Manually Execute Pipeline#
This section shows each of the commands to run the ancestry prediction pipeline manually. You can run each step of the pipeline from the Singularity image downloaded in the Installation section which should help standardize execution of this pipeline across different computing systems.
Note
If you have multiple pools and/or multiple individuals in each pool, you will need to update the output directories to reflect this and parallelize accross each of these combinations (following bam subsetting if you multiplexed multiple individuals in a pool). The snakemake pipeline is designed to automatically parallelize these jobs and monitor the state of each job so we highly recommend leveraging the pipeline if you can do so with your data.
The general steps are:
Divide Bam File by Individual Optional
Index Bam File(s) Required
Freebayes SNP Calling Required
Lift hg38 to hg19 Optional
Convert vcf to Plink Required
Identify Common SNPs Between 1000G Data and Your Data Required
PAUSE - send results to Drew Neavin (d.neavin @ garvan.org.au)

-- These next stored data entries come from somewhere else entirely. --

-- ==== Sys2Proof/Tests/Slice0.lean ====
section
/-! SUPPORT. Tests: the well-formedness checks, decoding of written-out words, the vectors of 95_test_vectors.md (named in
each comment), the step from reset, and a witness for the hypotheses of every obligation. -/

namespace Sys2Proof.Tests

open Sys2Proof.Machine

/-! ## Well-formedness: one ill-formed term for each check -/

/-- The memory operand `[r]`. -/
def at_ (r : Reg) : MemOperand := ⟨none, false, .base r .none⟩

theorem test_wf_refuses_sib_base : (Instr.vmptrld ⟨none, false, .base .rsp .none⟩).wf = false := by decide
theorem test_wf_refuses_r12_base : (Instr.vmxon ⟨none, false, .base .r12 (.d8 0)⟩).wf = false := by decide
theorem test_wf_refuses_bare_rbp : (Instr.vmclear ⟨none, false, .base .rbp .none⟩).wf = false := by decide
theorem test_wf_refuses_bare_r13_sib : (Instr.lmsw (.mem ⟨none, false, .sib .r13 0 .rax .none⟩)).wf = false := by decide
theorem test_wf_refuses_ldtr_override : (Instr.vmptrst ⟨some .ldtr, false, .rel 0⟩).wf = false := by decide
theorem test_wf_refuses_tr_override : (Instr.vmread (.mem ⟨some .tr, false, .rel 0⟩) .rax).wf = false := by decide
theorem test_wf_refuses_source : (Instr.vmwrite .rax (.mem ⟨none, true, .base .rsp (.d32 1)⟩)).wf = false := by decide
theorem test_wf_refuses_bare_bp : (Instr.vmptrld ⟨none, false, .base16 .bp .none⟩).wf = false := by decide
theorem test_wf_admits : (Instr.vmwrite .rax (.mem ⟨some .gs, true, .sibNoBase 3 .rsp 0⟩)).wf = true := by decide

/-! ## Decoding: words written out from 30_encoding.md R119, R120 -/

theorem test_decode_vmcall : decode .code64 [0x0F#8, 0x01#8, 0xC1#8] = .ok (.vmcall, []) := by decide
theorem test_decode_vmlaunch : decode .code64 [0x0F#8, 0x01#8, 0xC2#8] = .ok (.vmlaunch, []) := by decide
theorem test_decode_vmresume : decode .code64 [0x0F#8, 0x01#8, 0xC3#8] = .ok (.vmresume, []) := by decide
theorem test_decode_vmxoff : decode .code64 [0x0F#8, 0x01#8, 0xC4#8] = .ok (.vmxoff, []) := by decide
/-- P2: ModR/M 32H is mod 00, reg 110, rm 010. -/
theorem test_decode_vmptrld : decode .code64 [0x0F#8, 0xC7#8, 0x32#8] = .ok (.vmptrld (at_ .rdx), []) := by decide
/-- P2. -/
theorem test_decode_vmclear : decode .code64 [0x66#8, 0x0F#8, 0xC7#8, 0x36#8] = .ok (.vmclear (at_ .rsi), []) := by decide
/-- P1. -/
theorem test_decode_vmxon : decode .code64 [0xF3#8, 0x0F#8, 0xC7#8, 0x36#8] = .ok (.vmxon (at_ .rsi), []) := by decide
/-- P1: ModR/M 3FH is mod 00, reg 111, rm 111. -/
theorem test_decode_vmptrst : decode .code64 [0x0F#8, 0xC7#8, 0x3F#8] = .ok (.vmptrst (at_ .rdi), []) := by decide
/-- P2: ModR/M C1H is mod 11, reg 000, rm 001. -/
theorem test_decode_vmread : decode .code64 [0x0F#8, 0x78#8, 0xC1#8] = .ok (.vmread (.reg .rcx) .rax, []) := by decide
/-- P2: ModR/M C3H is mod 11, reg 000, rm 011. -/
theorem test_decode_vmwrite : decode .code64 [0x0F#8, 0x79#8, 0xC3#8] = .ok (.vmwrite .rax (.reg .rbx), []) := by decide
theorem test_decode_cpuid : decode .code64 [0x0F#8, 0xA2#8] = .ok (.cpuid, []) := by decide
theorem test_decode_wrmsr : decode .code64 [0x0F#8, 0x30#8] = .ok (.wrmsr, []) := by decide
/-- P1: ModR/M E3H is mod 11, reg 100, rm 011. -/
theorem test_decode_movToCr : decode .code64 [0x0F#8, 0x22#8, 0xE3#8] = .ok (.movToCr 4 .rbx, []) := by decide
/-- REX.R 44H makes the control register number 8. -/
theorem test_decode_movFromCr : decode .code64 [0x44#8, 0x0F#8, 0x20#8, 0xC1#8] = .ok (.movFromCr .rcx 8, []) := by decide
theorem test_decode_clts : decode .code64 [0x0F#8, 0x06#8] = .ok (.clts, []) := by decide
/-- ModR/M F2H is mod 11, reg 110, rm 010. -/
theorem test_decode_lmsw : decode .code64 [0x0F#8, 0x01#8, 0xF2#8] = .ok (.lmsw (.reg .rdx), []) := by decide
theorem test_decode_getsec : decode .code64 [0x0F#8, 0x37#8] = .ok (.getsec, []) := by decide
theorem test_decode_hlt : decode .code64 [0xF4#8] = .ok (.hlt, []) := by decide
theorem test_decode_mwait : decode .code64 [0x0F#8, 0x01#8, 0xC9#8] = .ok (.mwait, []) := by decide
theorem test_decode_sti : decode .code64 [0xFB#8, 0x90#8] = .ok (.sti, [0x90#8]) := by decide

/-- FS override, 67H, REX.XB: `[R9 + R10*4 + 12345678H]`, displacement least significant byte first. -/
theorem test_decode_sib :
    decode .code64 [0x64#8, 0x67#8, 0x43#8, 0x0F#8, 0xC7#8, 0xB4#8, 0x91#8, 0x78#8, 0x56#8, 0x34#8, 0x12#8]
      = .ok (.vmptrld ⟨some .fs, true, .sib .r9 2 .r10 (.d32 0x12345678#32)⟩, []) := by decide
/-- 16-bit code: `[BP+SI+12H]`; with 67H the 32-bit form of the same ModR/M byte; 32-bit code with 67H. -/
theorem test_decode_addr16 :
    decode .code16 [0x0F#8, 0xC7#8, 0x72#8, 0x12#8] = .ok (.vmptrld ⟨none, false, .base16 .bpSi (.d8 0x12)⟩, [])
      ∧ decode .code16 [0x67#8, 0x0F#8, 0xC7#8, 0x72#8, 0x12#8] = .ok (.vmptrld ⟨none, true, .base .rdx (.d8 0x12)⟩, [])
      ∧ decode .code32 [0x67#8, 0x0F#8, 0xC7#8, 0x36#8, 0x34#8, 0x12#8]
        = .ok (.vmptrld ⟨none, true, .abs16 0x1234⟩, []) := by decide
/-- VMREAD excludes 66H (30_encoding.md R120, NP). -/
theorem test_decode_np : decode .code64 [0x66#8, 0x0F#8, 0x78#8, 0xC1#8] = .error (.prefixForbidden 0x78#8) := by decide
/-- A register operand of 0F C7 /6 is another instruction (30_encoding.md R121). -/
theorem test_decode_pointer_register : decode .code64 [0x0F#8, 0xC7#8, 0xF0#8] = .error (.unknownExtension 0xC7#8 0xF0#8) := by
  decide
theorem test_decode_truncated : decode .code64 [0x0F#8, 0xC7#8, 0xB4#8, 0x91#8, 0x78#8] = .error .truncated := by decide
/-- Table row numbers: the first byte is the least significant. -/
theorem test_table_vmxon : decodeTableWord 32 0x30C70FF3 = some (.vmxon (at_ .rax)) := by decide
theorem test_table_lmsw : decodeTableWord 24 0x30010F = some (.lmsw (.mem (at_ .rax))) := by decide

/-! ## Pointers and headers (V20, V10) -/

/-- PS1 with all operating modes admitted, as 95_test_vectors.md has it. -/
def ps1 : Config :=
  { familyConfig with vmxModes := [.realAddress, .virtual8086, .unpagedProtected, .pagedProtected, .compatibility, .mode64] }

/-- V20.4, V20.5, V20.6, V20.2. -/
theorem test_validPtr : validPtr ps1 0 = true ∧ validPtr ps1 0xFFFFFF000#64 = true ∧ validPtr ps1 0x1000000000#64 = false
    ∧ validPtr ps1 0x2008#64 = false := by decide

/-- V20.9, V20.11: with bit 48 of IA32_VMX_BASIC set, pointers have 32 bits. -/
theorem test_validPtr_narrow :
    validPtr { ps1 with vmxBasic := 0x0019100000000012#64 } 0x100000000#64 = false
      ∧ validPtr { ps1 with vmxBasic := 0x0019100000000012#64 } 0xFFFFF000#64 = true := by decide

/-- Bytes at an address. -/
def place (a : Nat) (bs : List Byte) (m : Memory) : Memory := Memory.writeAll ((List.range bs.length).map (a + ·) |>.zip bs) m

/-- V10.10, V10.11. -/
theorem test_header :
    headerRevision (place 0x2000 [0x12#8, 0#8, 0#8, 0x80#8] []) 0x2000 = 0x12
      ∧ headerShadow (place 0x2000 [0x12#8, 0#8, 0#8, 0x80#8] []) 0x2000 = true
      ∧ headerRevision (place 0x2000 [0xFF#8, 0xFF#8, 0xFF#8, 0x7F#8, 1#8] []) 0x2000 = 0x7FFFFFFF
      ∧ headerShadow (place 0x2000 [0xFF#8, 0xFF#8, 0xFF#8, 0x7F#8, 1#8] []) 0x2000 = false
      ∧ headerAbort (place 0x2000 [0xFF#8, 0xFF#8, 0xFF#8, 0x7F#8, 1#8] []) 0x2000 = 1 := by decide

/-- V10.7, V10.8: the access rights and the limit of a descriptor. -/
theorem test_descriptor : descriptorAccess 0x00CF9B00#32 = 0xC09B#32 ∧ descriptorLimit 0xFFFFF#20 true = 0xFFFFFFFF#32 := by
  decide

/-! ## States -/

/-- Memory of S41 (95_test_vectors.md V41), the VMXON region of S40, and a pointer operand at 500H. -/
def regions (ptr : Nat) : Memory :=
  place 0x100000 [0x12#8] (place 0x5000 [0x12#8, 0#8, 0#8, 0x80#8] (place 0x4000 [0x13#8] (place 0x3000 [0x12#8]
    (place 0x2000 [0x12#8] (place 0x500 (leBytes 8 ptr) [])))))

/-- S40: outside VMX operation in 64-bit mode at CPL 0, RSI at the operand, RDI at free memory, the instruction at
1000H. -/
def s40 (ptr : Nat) : State :=
  { State.reset with
    cfg := ps1
    cr0 := 0x80000021#64
    cr4 := 0x2000#64
    featureControl := 5
    gprs := { resetGprs with rsi := 0x500, rdi := 0x600, rcx := 0x3A, rdx := 0, rax := 5 }
    rip := 0x1000
    nextRip := 0x1003
    segs := { resetSegs with cs := ⟨8, 0, 0xFFFFFFFF#32, 0xA09B#32⟩, ss := ⟨0, 0, 0xFFFFFFFF#32, 0xC093#32⟩ }
    mem := regions ptr }

/-- S41: VMX root operation. -/
def s41 (ptr : Nat) : State := { s40 ptr with vmxMode := .root, vmxonPtr := 0x100000 }

/-- The state at CPL 3. -/
def cpl3 (s : State) : State := { s with segs := { s.segs with ss := ⟨0, 0, 0xFFFFFFFF#32, 0xC0F3#32⟩ } }

/-- The data of a VMCS with these fields written. -/
def data (l : List (Field × Word)) : List (Nat × Word) :=
  l.foldr (fun c t => Table.insert (fieldIdx c.1) c.2 t) []

/-- The fields of S42. -/
def s42Data : List (Nat × Word) := data
  [(.guest .rip, 0x7000), (.guest .rsp, 0x8000), (.guest .cr0, 0x80000021#64), (.guest .cr4, 0x2000),
    (.guest (.access .ss), 0xC0F3), (.guest (.access .cs), 0xA09B), (.guest .activity, 0),
    (.guest .interruptibility, 0), (.host .rip, 0x9000), (.host .rsp, 0xA000), (.host .cr0, 0x80000021#64),
    (.host .cr4, 0x2000), (.primaryProcCtls, 0), (.secondaryProcCtls, 0), (.entryCtls, 0), (.exitCtls, 0),
    (.cr0Mask, 0), (.cr4Mask, 0), (.cr0Shadow, 0), (.cr4Shadow, 0)]

/-- S42 with a launch state: VMCS 2000H active and current. RAX names the guest RIP field. -/
def s42 (l : LaunchState) (ptr : Nat) : State :=
  { s41 ptr with
    active := [0x2000]
    currentVmcs := some 0x2000
    vmcss := [(0x2000, ⟨l, s42Data, 0⟩)]
    gprs := { resetGprs with rsi := 0x500, rdi := 0x600, rax := 0x681E, rbx := 0x7777 } }

/-- S42N: the guest of S42 running in 64-bit mode. -/
def s42N : State := { s42 .launched 0x2000 with vmxMode := .nonRoot }

/-- The outcome is a next state with this property. -/
def gives (r : Host.Outcome State Fault Refusal) (f : State → Bool) : Bool :=
  match r with
  | .next t => f t
  | .fault _ => false
  | .refused _ => false

/-- The outcome is this refusal. -/
def refuses (r : Host.Outcome State Fault Refusal) (x : Refusal) : Bool :=
  match r with
  | .next _ => false
  | .fault _ => false
  | .refused y => decide (y = x)

/-! ## VMXON and VMXOFF (V40) -/

/-- V40.1. -/
theorem test_vmxon : gives (exec (.vmxon (at_ .rsi)) (s40 0x100000)) (fun t => decide (t.vmxMode = .root)
    && decide (t.vmxonPtr = 0x100000) && decide (t.currentVmcs = none) && decide (t.rip = 0x1003)) = true := by decide
/-- V40.3: #UD before #GP. -/
theorem test_vmxon_ud : gives (exec (.vmxon (at_ .rsi)) { s40 0x100000 with cr4 := 0, featureControl := 0 })
    (fun t => decide (t.raised = some .invalidOpcode) && decide (t.vmxMode = .outside)) = true := by decide
/-- V40.21. -/
theorem test_vmxoff : gives (exec .vmxoff (s42 .clear 0x2000)) (fun t => decide (t.vmxMode = .outside)
    && decide (t.cr4 = 0x2000) && decide (t.currentVmcs = some 0x2000) && decide (t.active = [0x2000])) = true := by decide
/-- D10: a VMCS that VMXOFF finds active is undefined, an inactive one stays. -/
theorem test_vmxoff_active : gives (exec .vmxoff { s42 .clear 0 with
      vmcss := [(0x2000, ⟨.clear, s42Data, 0⟩), (0x3000, ⟨.launched, [], 0⟩)] }) (fun t =>
    decide ((vmcsAt t 0x2000).launch = .undefined) && decide ((vmcsAt t 0x3000).launch = .launched)) = true := by decide
/-- V40.23. -/
theorem test_vmxoff_cpl3 : gives (exec .vmxoff (cpl3 (s41 0x2000)))
    (fun t => decide (t.raised = some .generalProtection) && decide (t.vmxMode = .root)) = true := by decide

Subset Data for Common SNPs Required
Prune the SNPs in LD Required
Filter 1000G SNPs for Pruned SNPs Required
Calculate PCs using 1000G Required
Plot PC Results Required
Setup#
There are a few variables that will be used throughout the example commands which are best to define in a file that you can easily run at each step or source for execution of each step.
$BIND
- the path(s) on your system to bind to singularity when executing commands. By default, Singularity binds just the directory (and downstream dierectory and files) from your current working directory when executing the command. However, if you have some files elsewhere on your system, you can provide a parent directory to the singulairty command to indicate which additional directories to bind. Multiple directories can be included and separated by a comma (i.e. $DIR1,$DIR2)$SIF
- the path to the singularity image downloaded in the Installation section$OUTDIR
- the path to the output directory where all results will be written and saved
BIND = /bind/path
SIF = /path/to/singularity/image/ancestry_prediction_scRNAseq.sif
OUTDIR = /path/to/base/outdir
Steps#
1. Divide Bam File#
Optional
Expected Timing
~15-40 minutes when using 8 threads with 4G each
If you have multiple individuals per capture, you will need to do this step but if you only have one individual in your pool, you do not have to split the bam by individuals and you can proced directly to 2. Index Bam File(s)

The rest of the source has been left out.